Directions =>
Output the data below exactly, down to the last character.

── Provided entries ──

-- ==== Sys2Proof/Syntax.lean ====
section
/-! DEFINITION. The instruction type: one constructor for each row of the opcode table.
The fields of an encoded row are the bit fields of its word, as the encoding tables of 04_words.md
(R71 to R83) and the entry of the instruction give them; the rows without an encoding are the steps of
the other agents of the package (95_what_each_step_holds.md): what such a step is about and what comes with it
(which queue, which core, a written value) stands in the field `subject` of State. -/

namespace Sys2Proof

───

Your response =>
-- ==== Sys2Proof/Syntax.lean ====
section
/-! DEFINITION. The instruction type: one constructor for each row of the opcode table.
The fields of an encoded row are the bit fields of its word, as the encoding tables of 04_words.md
(R71 to R83) and the entry of the instruction give them; the rows without an encoding are the steps of
the other agents of the package (95_what_each_step_holds.md): what such a step is about and what comes with it
(which queue, which core, a written value) stands in the field `subject` of State. -/

namespace Sys2Proof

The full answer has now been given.